Find "as lane 3. -/" and "lanes := [⟨3, [⟨0, false, 0, 24, 0⟩]⟩]" in the records below. Copy the lines holding them and every line between, exactly, and no others.

──────── Data

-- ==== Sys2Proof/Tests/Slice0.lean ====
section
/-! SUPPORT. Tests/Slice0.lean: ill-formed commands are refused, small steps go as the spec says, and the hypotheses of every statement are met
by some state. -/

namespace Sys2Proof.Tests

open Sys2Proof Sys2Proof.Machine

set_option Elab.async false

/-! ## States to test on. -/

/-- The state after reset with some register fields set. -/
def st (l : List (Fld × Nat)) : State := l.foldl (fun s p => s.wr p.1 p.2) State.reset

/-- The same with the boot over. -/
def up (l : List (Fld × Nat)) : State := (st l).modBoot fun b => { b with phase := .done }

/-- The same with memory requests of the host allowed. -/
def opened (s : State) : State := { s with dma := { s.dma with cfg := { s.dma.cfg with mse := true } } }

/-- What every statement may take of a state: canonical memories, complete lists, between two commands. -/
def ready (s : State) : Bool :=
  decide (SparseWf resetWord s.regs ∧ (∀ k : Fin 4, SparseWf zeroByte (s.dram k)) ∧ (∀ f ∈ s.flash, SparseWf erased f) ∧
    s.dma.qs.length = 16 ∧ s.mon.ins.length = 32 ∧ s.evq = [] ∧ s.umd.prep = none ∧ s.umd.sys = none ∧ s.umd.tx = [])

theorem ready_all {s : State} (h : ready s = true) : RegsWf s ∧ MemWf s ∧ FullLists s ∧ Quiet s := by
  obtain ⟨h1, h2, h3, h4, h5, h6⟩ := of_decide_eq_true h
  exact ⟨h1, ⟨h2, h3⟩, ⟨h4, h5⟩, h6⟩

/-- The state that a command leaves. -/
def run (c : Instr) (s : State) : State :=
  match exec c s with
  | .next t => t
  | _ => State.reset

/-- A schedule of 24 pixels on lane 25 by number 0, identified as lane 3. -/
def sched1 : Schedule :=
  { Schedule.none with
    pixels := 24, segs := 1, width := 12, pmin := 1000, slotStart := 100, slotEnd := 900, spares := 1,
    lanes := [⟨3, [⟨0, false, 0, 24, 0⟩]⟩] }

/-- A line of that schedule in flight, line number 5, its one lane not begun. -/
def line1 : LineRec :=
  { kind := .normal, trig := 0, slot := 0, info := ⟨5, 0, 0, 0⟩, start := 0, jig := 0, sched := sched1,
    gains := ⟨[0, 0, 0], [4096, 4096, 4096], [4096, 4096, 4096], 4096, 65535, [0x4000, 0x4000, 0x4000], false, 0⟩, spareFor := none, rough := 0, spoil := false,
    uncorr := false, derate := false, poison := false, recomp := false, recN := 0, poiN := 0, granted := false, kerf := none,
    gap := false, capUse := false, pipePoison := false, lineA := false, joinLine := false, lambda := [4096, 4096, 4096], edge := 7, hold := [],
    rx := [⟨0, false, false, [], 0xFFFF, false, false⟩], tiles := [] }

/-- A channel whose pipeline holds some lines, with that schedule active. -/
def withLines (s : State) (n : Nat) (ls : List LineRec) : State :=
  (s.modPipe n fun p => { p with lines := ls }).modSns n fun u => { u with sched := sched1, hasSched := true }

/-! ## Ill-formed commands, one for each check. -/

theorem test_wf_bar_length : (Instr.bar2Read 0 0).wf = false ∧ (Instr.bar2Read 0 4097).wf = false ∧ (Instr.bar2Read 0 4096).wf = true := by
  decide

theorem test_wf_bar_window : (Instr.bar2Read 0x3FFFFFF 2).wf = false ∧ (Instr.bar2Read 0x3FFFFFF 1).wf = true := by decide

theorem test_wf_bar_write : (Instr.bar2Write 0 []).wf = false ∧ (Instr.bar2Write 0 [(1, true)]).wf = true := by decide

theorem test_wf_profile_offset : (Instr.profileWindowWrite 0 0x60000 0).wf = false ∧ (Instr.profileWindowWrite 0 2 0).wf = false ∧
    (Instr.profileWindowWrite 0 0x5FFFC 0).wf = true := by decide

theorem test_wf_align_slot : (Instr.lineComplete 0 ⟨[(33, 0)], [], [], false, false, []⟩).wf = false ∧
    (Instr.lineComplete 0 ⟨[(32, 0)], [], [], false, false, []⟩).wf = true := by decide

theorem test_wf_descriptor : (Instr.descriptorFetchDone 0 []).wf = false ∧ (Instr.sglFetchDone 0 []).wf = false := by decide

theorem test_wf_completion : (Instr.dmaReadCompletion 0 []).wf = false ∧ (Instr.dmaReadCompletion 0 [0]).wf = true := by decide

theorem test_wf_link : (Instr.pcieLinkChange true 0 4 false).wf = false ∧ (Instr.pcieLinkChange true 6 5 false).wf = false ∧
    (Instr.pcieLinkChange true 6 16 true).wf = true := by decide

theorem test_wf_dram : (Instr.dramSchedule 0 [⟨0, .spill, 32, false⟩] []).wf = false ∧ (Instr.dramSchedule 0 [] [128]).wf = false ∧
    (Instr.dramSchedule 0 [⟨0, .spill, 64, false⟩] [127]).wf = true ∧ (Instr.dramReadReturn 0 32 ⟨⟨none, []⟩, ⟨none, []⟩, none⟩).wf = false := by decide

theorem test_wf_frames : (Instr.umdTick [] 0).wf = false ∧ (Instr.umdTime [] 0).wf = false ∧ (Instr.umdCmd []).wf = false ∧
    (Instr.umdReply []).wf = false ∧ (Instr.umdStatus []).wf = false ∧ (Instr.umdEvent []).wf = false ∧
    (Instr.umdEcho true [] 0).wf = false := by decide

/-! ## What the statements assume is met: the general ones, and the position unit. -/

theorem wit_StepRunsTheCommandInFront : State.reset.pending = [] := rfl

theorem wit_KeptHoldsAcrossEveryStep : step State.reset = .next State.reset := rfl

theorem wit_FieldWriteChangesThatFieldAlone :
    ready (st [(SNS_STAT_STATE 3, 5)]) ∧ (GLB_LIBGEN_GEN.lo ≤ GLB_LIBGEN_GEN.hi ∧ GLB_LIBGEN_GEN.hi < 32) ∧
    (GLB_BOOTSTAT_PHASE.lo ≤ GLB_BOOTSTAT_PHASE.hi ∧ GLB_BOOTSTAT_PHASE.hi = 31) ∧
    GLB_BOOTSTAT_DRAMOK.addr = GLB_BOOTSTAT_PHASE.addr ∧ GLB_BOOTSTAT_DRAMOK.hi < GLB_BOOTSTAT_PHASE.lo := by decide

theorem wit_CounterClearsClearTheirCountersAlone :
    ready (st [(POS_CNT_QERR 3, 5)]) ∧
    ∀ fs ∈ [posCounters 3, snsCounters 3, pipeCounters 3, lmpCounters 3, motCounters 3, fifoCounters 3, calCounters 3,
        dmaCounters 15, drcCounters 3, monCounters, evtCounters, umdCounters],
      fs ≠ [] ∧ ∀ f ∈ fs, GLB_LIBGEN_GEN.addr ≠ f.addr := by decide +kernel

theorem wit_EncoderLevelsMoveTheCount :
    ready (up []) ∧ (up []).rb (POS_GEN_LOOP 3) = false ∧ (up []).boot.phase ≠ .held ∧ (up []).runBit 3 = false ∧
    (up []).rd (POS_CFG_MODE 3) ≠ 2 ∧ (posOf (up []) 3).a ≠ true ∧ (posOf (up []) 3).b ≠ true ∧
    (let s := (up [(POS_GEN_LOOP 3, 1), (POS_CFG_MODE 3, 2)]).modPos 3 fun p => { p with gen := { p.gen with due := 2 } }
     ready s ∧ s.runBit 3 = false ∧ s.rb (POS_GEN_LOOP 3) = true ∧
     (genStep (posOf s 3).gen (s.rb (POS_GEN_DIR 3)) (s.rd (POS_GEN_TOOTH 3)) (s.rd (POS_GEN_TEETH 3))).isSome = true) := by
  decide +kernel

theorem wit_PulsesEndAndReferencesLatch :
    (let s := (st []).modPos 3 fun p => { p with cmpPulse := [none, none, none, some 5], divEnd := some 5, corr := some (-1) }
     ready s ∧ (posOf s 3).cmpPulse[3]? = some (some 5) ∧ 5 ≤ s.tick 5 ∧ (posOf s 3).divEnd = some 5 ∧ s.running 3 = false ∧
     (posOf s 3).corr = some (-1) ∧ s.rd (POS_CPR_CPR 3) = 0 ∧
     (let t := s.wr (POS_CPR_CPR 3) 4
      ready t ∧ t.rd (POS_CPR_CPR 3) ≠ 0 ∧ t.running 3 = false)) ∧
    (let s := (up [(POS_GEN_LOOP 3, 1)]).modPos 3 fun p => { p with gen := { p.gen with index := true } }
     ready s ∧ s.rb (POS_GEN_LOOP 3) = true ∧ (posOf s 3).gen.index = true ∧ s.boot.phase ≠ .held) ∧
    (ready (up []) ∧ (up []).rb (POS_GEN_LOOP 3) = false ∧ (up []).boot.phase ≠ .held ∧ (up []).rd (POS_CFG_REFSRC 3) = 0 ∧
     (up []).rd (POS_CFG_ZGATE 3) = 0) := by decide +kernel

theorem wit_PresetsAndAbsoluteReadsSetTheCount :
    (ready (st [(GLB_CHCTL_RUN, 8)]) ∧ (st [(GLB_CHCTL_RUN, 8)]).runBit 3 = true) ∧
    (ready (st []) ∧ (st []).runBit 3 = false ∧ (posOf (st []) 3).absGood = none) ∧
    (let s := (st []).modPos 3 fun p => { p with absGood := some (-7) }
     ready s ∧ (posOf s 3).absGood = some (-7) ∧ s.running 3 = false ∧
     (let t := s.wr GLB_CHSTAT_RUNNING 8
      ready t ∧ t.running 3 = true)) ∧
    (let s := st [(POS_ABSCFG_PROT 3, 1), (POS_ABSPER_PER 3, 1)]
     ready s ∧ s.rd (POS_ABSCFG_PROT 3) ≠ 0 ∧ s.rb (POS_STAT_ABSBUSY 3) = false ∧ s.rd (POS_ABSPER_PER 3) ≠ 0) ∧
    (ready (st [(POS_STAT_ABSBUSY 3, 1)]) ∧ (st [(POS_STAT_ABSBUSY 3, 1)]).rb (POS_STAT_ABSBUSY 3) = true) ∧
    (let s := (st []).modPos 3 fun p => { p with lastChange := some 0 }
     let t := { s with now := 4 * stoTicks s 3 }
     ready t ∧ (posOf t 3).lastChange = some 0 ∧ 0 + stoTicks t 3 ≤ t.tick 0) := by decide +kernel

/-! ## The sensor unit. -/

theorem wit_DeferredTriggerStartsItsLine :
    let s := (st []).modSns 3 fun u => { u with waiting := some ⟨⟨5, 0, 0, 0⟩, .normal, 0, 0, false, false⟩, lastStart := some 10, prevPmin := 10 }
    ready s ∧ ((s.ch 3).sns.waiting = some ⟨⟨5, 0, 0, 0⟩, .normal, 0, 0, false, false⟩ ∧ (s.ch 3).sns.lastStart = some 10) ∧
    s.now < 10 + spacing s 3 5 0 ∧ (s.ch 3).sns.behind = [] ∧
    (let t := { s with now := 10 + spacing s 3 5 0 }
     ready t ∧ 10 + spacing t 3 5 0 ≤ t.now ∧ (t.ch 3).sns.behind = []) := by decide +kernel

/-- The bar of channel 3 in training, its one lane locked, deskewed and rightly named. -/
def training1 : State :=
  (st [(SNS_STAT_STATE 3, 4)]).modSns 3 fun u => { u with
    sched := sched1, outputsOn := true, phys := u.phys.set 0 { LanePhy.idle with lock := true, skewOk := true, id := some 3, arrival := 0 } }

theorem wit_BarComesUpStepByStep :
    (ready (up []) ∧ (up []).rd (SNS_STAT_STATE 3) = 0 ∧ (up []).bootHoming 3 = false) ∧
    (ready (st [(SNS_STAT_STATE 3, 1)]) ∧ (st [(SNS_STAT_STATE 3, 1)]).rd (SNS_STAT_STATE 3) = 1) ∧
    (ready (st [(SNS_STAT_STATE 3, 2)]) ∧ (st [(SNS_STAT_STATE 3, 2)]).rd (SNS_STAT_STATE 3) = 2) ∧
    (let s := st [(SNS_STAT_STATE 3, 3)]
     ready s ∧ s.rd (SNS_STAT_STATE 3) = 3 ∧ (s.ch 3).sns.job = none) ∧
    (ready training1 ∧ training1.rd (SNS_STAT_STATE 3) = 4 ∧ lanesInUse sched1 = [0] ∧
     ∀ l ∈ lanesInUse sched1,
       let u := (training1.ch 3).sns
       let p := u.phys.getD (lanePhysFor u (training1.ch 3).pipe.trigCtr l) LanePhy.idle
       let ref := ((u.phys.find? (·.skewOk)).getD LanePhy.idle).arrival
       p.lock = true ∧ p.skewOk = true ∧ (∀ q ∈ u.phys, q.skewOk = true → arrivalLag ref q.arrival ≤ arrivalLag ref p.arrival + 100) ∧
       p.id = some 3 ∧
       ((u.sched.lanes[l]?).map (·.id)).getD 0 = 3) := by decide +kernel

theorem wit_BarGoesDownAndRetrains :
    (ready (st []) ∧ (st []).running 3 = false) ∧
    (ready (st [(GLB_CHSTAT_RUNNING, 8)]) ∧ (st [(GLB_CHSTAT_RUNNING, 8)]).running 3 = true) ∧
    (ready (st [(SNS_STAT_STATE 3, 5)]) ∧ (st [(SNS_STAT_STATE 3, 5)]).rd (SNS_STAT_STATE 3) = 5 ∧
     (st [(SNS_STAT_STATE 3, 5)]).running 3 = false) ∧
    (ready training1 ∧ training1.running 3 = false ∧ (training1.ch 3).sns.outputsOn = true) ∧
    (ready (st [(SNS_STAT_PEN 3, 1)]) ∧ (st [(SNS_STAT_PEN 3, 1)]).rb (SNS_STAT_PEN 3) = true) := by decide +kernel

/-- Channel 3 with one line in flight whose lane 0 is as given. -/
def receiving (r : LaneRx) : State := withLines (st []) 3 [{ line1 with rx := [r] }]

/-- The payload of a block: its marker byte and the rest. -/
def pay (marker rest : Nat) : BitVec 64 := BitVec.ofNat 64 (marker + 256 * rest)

────────────────
──────── Data

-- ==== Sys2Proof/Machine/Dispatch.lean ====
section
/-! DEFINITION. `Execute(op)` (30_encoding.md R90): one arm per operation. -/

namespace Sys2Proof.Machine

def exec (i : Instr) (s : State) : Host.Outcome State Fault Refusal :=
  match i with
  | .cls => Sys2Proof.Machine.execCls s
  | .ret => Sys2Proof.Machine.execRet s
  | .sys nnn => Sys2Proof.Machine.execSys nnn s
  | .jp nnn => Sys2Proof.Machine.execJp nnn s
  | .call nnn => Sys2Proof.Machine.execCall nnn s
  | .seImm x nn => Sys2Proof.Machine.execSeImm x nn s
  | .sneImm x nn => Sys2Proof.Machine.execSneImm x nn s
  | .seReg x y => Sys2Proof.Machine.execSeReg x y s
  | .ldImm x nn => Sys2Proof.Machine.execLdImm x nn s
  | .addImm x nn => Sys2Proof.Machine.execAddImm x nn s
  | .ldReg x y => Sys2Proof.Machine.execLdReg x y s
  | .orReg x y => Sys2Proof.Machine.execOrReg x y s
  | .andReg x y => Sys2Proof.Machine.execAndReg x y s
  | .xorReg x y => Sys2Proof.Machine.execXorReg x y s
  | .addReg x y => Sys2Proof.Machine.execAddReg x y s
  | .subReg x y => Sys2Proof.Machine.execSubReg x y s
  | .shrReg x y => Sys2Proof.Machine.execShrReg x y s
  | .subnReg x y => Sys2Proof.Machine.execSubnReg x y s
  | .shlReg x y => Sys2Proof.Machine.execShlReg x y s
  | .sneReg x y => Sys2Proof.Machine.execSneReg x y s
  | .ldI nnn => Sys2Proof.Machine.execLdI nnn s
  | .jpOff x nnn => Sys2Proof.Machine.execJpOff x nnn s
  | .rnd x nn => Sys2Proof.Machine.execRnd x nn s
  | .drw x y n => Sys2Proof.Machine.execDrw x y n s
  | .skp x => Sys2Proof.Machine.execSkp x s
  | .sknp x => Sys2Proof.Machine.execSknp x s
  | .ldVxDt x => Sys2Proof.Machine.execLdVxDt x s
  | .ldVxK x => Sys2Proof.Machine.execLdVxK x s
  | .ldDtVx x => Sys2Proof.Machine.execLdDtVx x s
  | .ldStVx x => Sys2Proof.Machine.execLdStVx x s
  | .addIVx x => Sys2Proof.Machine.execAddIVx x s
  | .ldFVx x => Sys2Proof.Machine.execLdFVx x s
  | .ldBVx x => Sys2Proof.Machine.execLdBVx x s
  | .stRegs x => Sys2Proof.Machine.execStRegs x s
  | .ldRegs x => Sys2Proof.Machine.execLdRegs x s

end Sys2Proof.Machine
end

────────────────
──────── Data

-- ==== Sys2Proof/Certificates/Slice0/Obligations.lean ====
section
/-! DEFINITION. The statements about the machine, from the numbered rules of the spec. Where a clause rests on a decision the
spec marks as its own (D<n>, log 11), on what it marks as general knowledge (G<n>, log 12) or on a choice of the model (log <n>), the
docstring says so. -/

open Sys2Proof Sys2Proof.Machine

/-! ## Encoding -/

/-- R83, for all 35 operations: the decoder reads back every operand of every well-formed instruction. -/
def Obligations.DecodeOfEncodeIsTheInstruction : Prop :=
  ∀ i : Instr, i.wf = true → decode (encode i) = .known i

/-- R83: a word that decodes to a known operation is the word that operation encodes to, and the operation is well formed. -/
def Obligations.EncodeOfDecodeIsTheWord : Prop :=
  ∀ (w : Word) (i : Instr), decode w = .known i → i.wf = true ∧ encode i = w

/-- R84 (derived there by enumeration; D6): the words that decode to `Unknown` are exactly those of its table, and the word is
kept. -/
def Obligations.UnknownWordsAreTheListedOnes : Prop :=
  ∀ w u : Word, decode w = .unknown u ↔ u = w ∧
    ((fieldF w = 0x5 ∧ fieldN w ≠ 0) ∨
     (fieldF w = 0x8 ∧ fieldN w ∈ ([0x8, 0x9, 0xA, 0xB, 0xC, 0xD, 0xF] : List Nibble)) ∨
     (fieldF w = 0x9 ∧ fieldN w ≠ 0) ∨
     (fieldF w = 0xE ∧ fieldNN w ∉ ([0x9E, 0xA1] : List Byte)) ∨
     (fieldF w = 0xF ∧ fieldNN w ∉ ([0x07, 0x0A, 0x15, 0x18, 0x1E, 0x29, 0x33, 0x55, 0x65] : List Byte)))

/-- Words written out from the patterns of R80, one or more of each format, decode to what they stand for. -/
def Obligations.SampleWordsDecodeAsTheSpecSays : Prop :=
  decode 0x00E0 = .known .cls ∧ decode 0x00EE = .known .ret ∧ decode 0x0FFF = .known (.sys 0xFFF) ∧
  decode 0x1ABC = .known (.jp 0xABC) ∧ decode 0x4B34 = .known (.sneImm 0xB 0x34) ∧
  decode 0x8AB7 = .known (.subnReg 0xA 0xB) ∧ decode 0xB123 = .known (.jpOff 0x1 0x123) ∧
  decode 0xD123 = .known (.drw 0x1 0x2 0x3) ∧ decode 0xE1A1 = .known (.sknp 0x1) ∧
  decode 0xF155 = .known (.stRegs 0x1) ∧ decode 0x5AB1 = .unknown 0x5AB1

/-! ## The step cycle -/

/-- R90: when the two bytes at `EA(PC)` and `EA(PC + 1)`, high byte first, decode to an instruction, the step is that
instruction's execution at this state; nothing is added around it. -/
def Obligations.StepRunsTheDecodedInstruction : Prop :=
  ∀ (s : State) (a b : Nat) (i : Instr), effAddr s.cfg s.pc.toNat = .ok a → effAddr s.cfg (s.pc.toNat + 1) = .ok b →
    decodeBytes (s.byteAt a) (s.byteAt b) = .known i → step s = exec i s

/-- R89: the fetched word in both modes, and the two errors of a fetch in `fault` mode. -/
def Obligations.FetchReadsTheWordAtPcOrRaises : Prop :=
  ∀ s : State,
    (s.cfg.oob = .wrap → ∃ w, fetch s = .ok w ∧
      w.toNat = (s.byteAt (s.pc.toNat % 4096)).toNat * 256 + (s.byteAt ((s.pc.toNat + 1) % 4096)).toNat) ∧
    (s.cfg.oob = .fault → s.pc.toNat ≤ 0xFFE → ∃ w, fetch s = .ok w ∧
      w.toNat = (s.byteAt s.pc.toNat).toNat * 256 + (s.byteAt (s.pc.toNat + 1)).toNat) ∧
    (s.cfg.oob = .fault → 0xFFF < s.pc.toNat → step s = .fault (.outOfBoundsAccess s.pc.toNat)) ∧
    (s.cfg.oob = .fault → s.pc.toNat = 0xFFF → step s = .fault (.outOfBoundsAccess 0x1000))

────────────────

**Solution to this task**:
/-- A schedule of 24 pixels on lane 25 by number 0, identified as lane 3. -/
def sched1 : Schedule :=
  { Schedule.none with
    pixels := 24, segs := 1, width := 12, pmin := 1000, slotStart := 100, slotEnd := 900, spares := 1,
    lanes := [⟨3, [⟨0, false, 0, 24, 0⟩]⟩] }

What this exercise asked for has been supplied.